自動車の安全装備と機能で最先端を追い続けているAutoliv Inc.
(オートリブ)と、AIを介して自動運転車の開発に取り組むTensor
(テンサー)は1月5日(スウェーデン・ストックホルム発)、Tensor Robocar向けに世界初の折り畳み式ステアリングホイール(完全に格納されるのではなく、インパネ奥に折り畳むように収められる)を共同開発した。
なお同製品は、2026年1月6日から9日(メディアデーは1月4日から5日)にラスベガスで開催される技術イベント、コンシューマーエレクトロニクスショー(CES)の LVCCウェストホールのTensorブース#5701で披露される。
また今後は、ステアリングホイールを握って手動操作で走らせることも、完全な自動運転車としてインストルメントパネル内部に格納させて走らせることができる車両(Tensor Robocar)が、早くも2026年後半に量産開始予定としており、まず米国、EU、中東市場に於いてリリースされるという。
さて今回、両社が折り畳み式ステアリングホイールを製品化した背景には、近年のモビリティ産業界の要請を受けてのこと。
というのは自動運転車の進化に伴い、従来のようなステアリングホイールは、時に車内内部の障害物となり、乗員の快適性とスペースの両面を阻害するケースも有り得るからだ。
従って今回開発された折り畳み式のステアリングホイールは、自動運転車の車内レイアウトの変更に素早く応えられるように設計され、車室空間のパーソナル化に応えられるよう柔軟性が大きく高められた。

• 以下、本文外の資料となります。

-- ==== Sys2Proof/Laws/Inputs.lean ====
section
/-! SUPPORT. What a sample of an input can do (R35, R36): it agrees with the confirmed level, it is a first sample
that waits, or it is the second that confirms. -/

namespace Sys2Proof.Machine

@[simp] theorem noteSample_timer (i : SwitchInput) (b : Bool) (l : Lmn) (x : Sampling) :
    (noteSample i b l x).timer = x.timer := rfl

@[simp] theorem noteSample_due (i : SwitchInput) (b : Bool) (l : Lmn) (x : Sampling) :
    (noteSample i b l x).due = x.due := rfl

@[simp] theorem beginSamples_due (s : State) : (beginSamples s).sampling.due = switchInputs := rfl

@[simp] theorem beginSamples_timer (s : State) :
    (beginSamples s).sampling.timer = startMs s.settings.debounce := rfl

@[simp] theorem beginSamples_waiting (s : State) :
    (beginSamples s).sampling.waiting = s.sampling.waiting := rfl

/-- A sample that agrees with the confirmed level leaves nothing waiting of its input. -/
theorem sampleInput_agrees {g : Gauge} {i : SwitchInput} {b : Bool} {s : State}
    (h : levelOf i s.lmn = some b) :
    sampleInput g i b s =
      conclude s (s.modSampling fun x => { x with waiting := x.waiting.filter (·.1 != i) }) := by
  simp [sampleInput, confirmsSample, noteSample, h, State.modSampling]

/-- A first sample that differs from the confirmed level waits for its second. -/
theorem sampleInput_waits {g : Gauge} {i : SwitchInput} {b : Bool} {s : State}
    (h : levelOf i s.lmn ≠ some b) (hf : firstSample i s.sampling ≠ some b) :
    sampleInput g i b s =
      conclude s (s.modSampling fun x =>
        { x with waiting := (i, b) :: x.waiting.filter (·.1 != i) }) := by
  simp [sampleInput, confirmsSample, noteSample, h, hf, State.modSampling]

/-- A second sample that agrees with the first delivers the change, or the starting level. -/
theorem sampleInput_confirms {g : Gauge} {i : SwitchInput} {b : Bool} {s : State}
    (h : levelOf i s.lmn ≠ some b) (hf : firstSample i s.sampling = some b) :
    sampleInput g i b s =
      exec (confirmation g i b s.lmn)
        (s.modSampling fun x => { x with waiting := x.waiting.filter (·.1 != i) }) := by
  simp [sampleInput, confirmsSample, noteSample, h, hf, State.modSampling]

/-- At most one first sample of an input waits after a sample, where at most one waited before. -/
theorem noteSample_nodup (i : SwitchInput) (b : Bool) (l : Lmn) (x : Sampling)
    (h : (x.waiting.map (·.1)).Nodup) : ((noteSample i b l x).waiting.map (·.1)).Nodup := by
  have hs : ((x.waiting.filter (·.1 != i)).map (·.1)).Nodup :=
    h.sublist (List.filter_sublist.map _)
  unfold noteSample
  split
  · simpa using hs
  · simp [List.nodup_cons, hs]

end Sys2Proof.Machine
end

実際に、Tensor Robocarに組み込まれた同ステアリングホイールは、レベル4モード(車両が定められた条件下で人間の介入なしにすべての運転タスクを処理できるモード)では格納され、運転席エリアが完全にクリアになる。
このような室内空間に於ける大きな変化は、自動運転時の快適性を向上させるだけでなく、キャビン自体を多機能空間として再定義させることを意味する。
なお一方で、乗員の安全確保に欠くことのできない本来のエアバッグとしての機能は、選択された個々の運転モードに応じて最適に動作するよう適応化された。
より具体的には、自動運転モードでステアリングホイールが格納されている時は、インストルメントパネルに内蔵されたエアバッグが作動する。
対して手動運転時には、ステアリングホイールに内蔵されたエアバッグが作動する。結果、万が一の際、どちらのシステムが作動しても、同等かつ高いレベルの乗員保護性能を有する訳だ。
こうした製品仕様についてAutolivでエグゼクティブバイスプレジデント兼最高技術責任者を務めるファビアン・デュモン氏は、「自動車の安全性は、もはや画一的な考え方では対応できません。
私たちは、安全性をインテリジェントかつ適応的にするにはどうすれば良いか、つまりドライバーのニーズにシームレスに適応するシステムを構築するにはどうすれば良いかを自らに問い掛けてきました。
その結果、我々は協業を介して新たな回答を引き出すことができました。車両の個々のモードに適応させることで、安全性と快適性の両方を満足させられるソリューションが生まれました」と語った。
次いでTensorでCEOを務めるジェイ・シャオ氏は、「完全自動運転技術は、これまでと全く異なるユーザーエクスペリエンスが求められます。
折りたたみ式ステアリングホイールを備えた当社のデュアルモードアプローチは、両方の長所を組み合わせ、お客様に選択の自由をご提供します。
折り畳み式ステアリングホイールは、これまでコンセプトカーにしか存在しませんでしたが、私たちはこの革新技術を日常的に使用できるよう今後は、より多くの量産車へ導入していきたい考えです」と将来展望について説明した。
最後に両者は、この折り畳み式ステアリングホイールを介した企業連携について、「自動運転車の内装開発にとって、重要なマイルストーンのひとつとなるでしょう。
というのは自動車の安全性能を包括した製品開発は、これまでの衝突性能のみを確保するだけに留まらず、ユーザー中心のインターフェイス設計にまで及ぶ広範な設計思想が求められるからです。
そうした意味で我々は、100%の安全が求められるこうした機能製品の開発で、新たなベンチマークを打ち立てることになったと自負しています」と結んでいる。